[[ Dataset extract, beginning ]]
-- ==== Sys2Proof/Decode.lean ====
section
/-! DEFINITION. Decoding and encoding of the three kinds of word (30_encoding.md rules R102, R114,
R115). Decoding a word that stands in a register is total: every 5-bit code, every 5-bit number and
every 40-bit request is a row of the table. Reading a word from bytes rejects by name. -/

namespace Sys2Proof

/-- Table 14-1, complete over all 32 codes (30_encoding.md rules R102, R103). -/
def decodeIr (code : BitVec 5) : Instr :=
  match code.toNat with
  | 0x00 => .extest
  | 0x01 => .reserved01
  | 0x02 => .scanN
  | 0x03 => .reserved03
  | 0x04 => .restart
  | 0x05 => .reserved05
  | 0x06 => .reserved06
  | 0x07 => .reserved07
  | 0x08 => .halt
  | 0x09 => .reserved09
  | 0x0A => .reserved0A
  | 0x0B => .reserved0B
  | 0x0C => .intest
  | 0x0D => .reserved0D
  | 0x0E => .reserved0E
  | 0x0F => .reserved0F
  | 0x10 => .reserved10
  | 0x11 => .reserved11
  | 0x12 => .reserved12
  | 0x13 => .reserved13
  | 0x14 => .reserved14
  | 0x15 => .reserved15
  | 0x16 => .reserved16
  | 0x17 => .reserved17
  | 0x18 => .reserved18
  | 0x19 => .reserved19
  | 0x1A => .reserved1A
  | 0x1B => .reserved1B
  | 0x1C => .reserved1C
  | 0x1D => .itrsel
  | 0x1E => .idcode
  | _ => .bypass

/-- The scan chain numbers (30_encoding.md rule R115). -/
def decodeScreg (number : BitVec 5) : Instr :=
  match number.toNat with
  | 0 => .chain0Didr
  | 1 => .chain1Dscr
  | 2 => .chain2To3 0
  | 3 => .chain2To3 1
  | 4 => .chain4Itr
  | 5 => .chain5Dtr
  | 6 => .chain6Etm
  | 7 => .chain7DebugRegs
  | _ =>
    if number.getLsbD 4 then .chain16To31 (number.extractLsb' 0 4)
    else .chain8To15 (number.extractLsb' 0 3)

/-- Address[6:0], bits [39:33] of a request (30_encoding.md rule R113). -/
def requestAddress (r : BitVec 40) : BitVec 7 := r.extractLsb' 33 7

/-- Data[31:0], bits [32:1] of a request (30_encoding.md rule R113). -/
def requestData (r : BitVec 40) : Word := r.extractLsb' 1 32

/-- nRW, bit 0 of a request: 0 = read, 1 = write (30_encoding.md rule R113). -/
def requestWrite (r : BitVec 40) : Bool := r.getLsbD 0

/-- A request as one 40-bit number, `Address : Data : nRW` (30_encoding.md rule R113). -/
def requestFrame (a : BitVec 7) (d : Word) (w : Bool) : BitVec 40 :=
  (a ++ d) ++ BitVec.ofBool w

/-- The row of Table 14-2, as corrected, that holds an address (30_encoding.md rule R114). -/
def decodeAddress (a : BitVec 7) (d : Word) (w : Bool) : Instr :=
  match a.toNat with
  | 0 => .null d w
  | 7 => .vcr d w
  | 8 => .pc d w
  | 64 => .bvr0 d w
  | 65 => .bvr1 d w
  | 66 => .bvr2 d w
  | 67 => .bvr3 d w
  | 68 => .bvr4 d w
  | 69 => .bvr5 d w
  | 80 => .bcr0 d w
  | 81 => .bcr1 d w
  | 82 => .bcr2 d w
  | 83 => .bcr3 d w
  | 84 => .bcr4 d w
  | 85 => .bcr5 d w
  | 96 => .wvr0 d w
  | 97 => .wvr1 d w
  | 112 => .wcr0 d w
  | 113 => .wcr1 d w
  | n =>
    if n ≤ 6 then .reserved1To6 a d w
    else if n ≤ 18 then .norow9To18 a d w
    else if n ≤ 63 then .reserved19To63 a d w
    else if n ≤ 79 then .reserved70To79 a d w
    else if n ≤ 95 then .reserved86To95 a d w
    else if n ≤ 111 then .reserved98To111 a d w
    else .reserved114To127 a d w

/-- The row of a 40-bit request. -/
def decodeRequest (r : BitVec 40) : Instr :=
  decodeAddress (requestAddress r) (requestData r) (requestWrite r)

/-- Decoding of a word that stands in a register of the port: total (30_encoding.md rule R100). -/
def decode : Frame → Instr
  | .ir5 c => decodeIr c
  | .screg5 n => decodeScreg n
  | .sc7req r => decodeRequest r

/-- Why a list of bytes is no word of the port. -/
inductive DecodeError where
  /-- the bytes are neither one (IR5), nor two to four (SCREG5), nor five (SC7REQ) -/
  | wrongLength (bytes : Nat)
  /-- the bits above a 5-bit code or number are not all 0 -/
  | paddingNotZero
deriving DecidableEq, Repr

/-- The number whose bytes, lowest first, are listed. -/
def bytesToNat : List Byte → Nat
  | [] => 0
  | b :: bs => b.toNat + 256 * bytesToNat bs

/-- The low `n` bytes of a number, lowest first. -/
def natToBytes : Nat → Nat → List Byte
  | 0, _ => []
  | n + 1, w => BitVec.ofNat 8 w :: natToBytes n (w / 256)

/-- The frame that bytes hold, lowest first. The port stores no bytes: this is the model's own way to
hand it a word from outside. One byte is an instruction code, five bytes are a chain 7 request, and a
length between stands for a scan chain number (assumption log 45). -/
def frameOfBytes (bs : List Byte) : Except DecodeError Frame :=
  if bs.length = 0 then .error (.wrongLength 0)
  else if bs.length ≤ 4 then
    if bytesToNat bs < 32 then
      if bs.length = 1 then .ok (.ir5 (BitVec.ofNat 5 (bytesToNat bs)))
      else .ok (.screg5 (BitVec.ofNat 5 (bytesToNat bs)))
    else .error .paddingNotZero
  else if bs.length = 5 then .ok (.sc7req (BitVec.ofNat 40 (bytesToNat bs)))
  else .error (.wrongLength bs.length)

/-- Decoding of bytes, total, rejecting by name. -/
def decodeBytes (bs : List Byte) : Except DecodeError Instr :=
  match frameOfBytes bs with
  | .ok f => .ok (decode f)
  | .error e => .error e

/-- The instruction the decoder reads from `nbits` bits of the host's table word `w`. -/
def decodeTableWord (nbits w : Nat) : Option Instr :=
  match decodeBytes (natToBytes ((nbits + 7) / 8) w) with
  | .ok i => some i
  | .error _ => none

/-- The word of an instruction, written from the tables of 30_encoding.md rules R102, R113 to R115. -/
def encode : Instr → Frame
  | .extest => .ir5 0b00000
  | .reserved01 => .ir5 0b00001
  | .scanN => .ir5 0b00010
  | .reserved03 => .ir5 0b00011
  | .restart => .ir5 0b00100
  | .reserved05 => .ir5 0b00101
  | .reserved06 => .ir5 0b00110
  | .reserved07 => .ir5 0b00111
  | .halt => .ir5 0b01000
  | .reserved09 => .ir5 0b01001
  | .reserved0A => .ir5 0b01010
  | .reserved0B => .ir5 0b01011
  | .intest => .ir5 0b01100
  | .reserved0D => .ir5 0b01101
  | .reserved0E => .ir5 0b01110
  | .reserved0F => .ir5 0b01111
  | .reserved10 => .ir5 0b10000
  | .reserved11 => .ir5 0b10001
  | .reserved12 => .ir5 0b10010
  | .reserved13 => .ir5 0b10011
  | .reserved14 => .ir5 0b10100
  | .reserved15 => .ir5 0b10101
  | .reserved16 => .ir5 0b10110
  | .reserved17 => .ir5 0b10111
  | .reserved18 => .ir5 0b11000
  | .reserved19 => .ir5 0b11001
  | .reserved1A => .ir5 0b11010
  | .reserved1B => .ir5 0b11011
  | .reserved1C => .ir5 0b11100
  | .itrsel => .ir5 0b11101
  | .idcode => .ir5 0b11110
  | .bypass => .ir5 0b11111
  | .chain0Didr => .screg5 0b00000
  | .chain1Dscr => .screg5 0b00001
  | .chain2To3 low => .screg5 (0b0001#4 ++ low)
  | .chain4Itr => .screg5 0b00100
  | .chain5Dtr => .screg5 0b00101
  | .chain6Etm => .screg5 0b00110
  | .chain7DebugRegs => .screg5 0b00111
  | .chain8To15 low => .screg5 (0b01#2 ++ low)
  | .chain16To31 low => .screg5 (0b1#1 ++ low)
  | .null d w => .sc7req (requestFrame 0b0000000 d w)
  | .reserved1To6 a d w => .sc7req (requestFrame a d w)
  | .vcr d w => .sc7req (requestFrame 0b0000111 d w)
  | .pc d w => .sc7req (requestFrame 0b0001000 d w)
  | .norow9To18 a d w => .sc7req (requestFrame a d w)
  | .reserved19To63 a d w => .sc7req (requestFrame a d w)
  | .bvr0 d w => .sc7req (requestFrame 0b1000000 d w)
  | .bvr1 d w => .sc7req (requestFrame 0b1000001 d w)
  | .bvr2 d w => .sc7req (requestFrame 0b1000010 d w)
  | .bvr3 d w => .sc7req (requestFrame 0b1000011 d w)
  | .bvr4 d w => .sc7req (requestFrame 0b1000100 d w)
  | .bvr5 d w => .sc7req (requestFrame 0b1000101 d w)
  | .reserved70To79 a d w => .sc7req (requestFrame a d w)
  | .bcr0 d w => .sc7req (requestFrame 0b1010000 d w)
  | .bcr1 d w => .sc7req (requestFrame 0b1010001 d w)
  | .bcr2 d w => .sc7req (requestFrame 0b1010010 d w)
  | .bcr3 d w => .sc7req (requestFrame 0b1010011 d w)
  | .bcr4 d w => .sc7req (requestFrame 0b1010100 d w)
  | .bcr5 d w => .sc7req (requestFrame 0b1010101 d w)
  | .reserved86To95 a d w => .sc7req (requestFrame a d w)
  | .wvr0 d w => .sc7req (requestFrame 0b1100000 d w)
  | .wvr1 d w => .sc7req (requestFrame 0b1100001 d w)
  | .reserved98To111 a d w => .sc7req (requestFrame a d w)
  | .wcr0 d w => .sc7req (requestFrame 0b1110000 d w)
  | .wcr1 d w => .sc7req (requestFrame 0b1110001 d w)
  | .reserved114To127 a d w => .sc7req (requestFrame a d w)

/-- The kind of row an instruction is (30_encoding.md rule R120). -/
def Instr.format (i : Instr) : Format := (encode i).format

end Sys2Proof
end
[[ Dataset extract, end ]]
## What you should do
Would you please return every line in the listing where "instruction" shows up?

## Task output
hand it a word from outside. One byte is an instruction code, five bytes are a chain 7 request, and a
/-- The instruction the decoder reads from `nbits` bits of the host's table word `w`. -/
/-- The word of an instruction, written from the tables of 30_encoding.md rules R102, R113 to R115. -/
/-- The kind of row an instruction is (30_encoding.md rule R120). -/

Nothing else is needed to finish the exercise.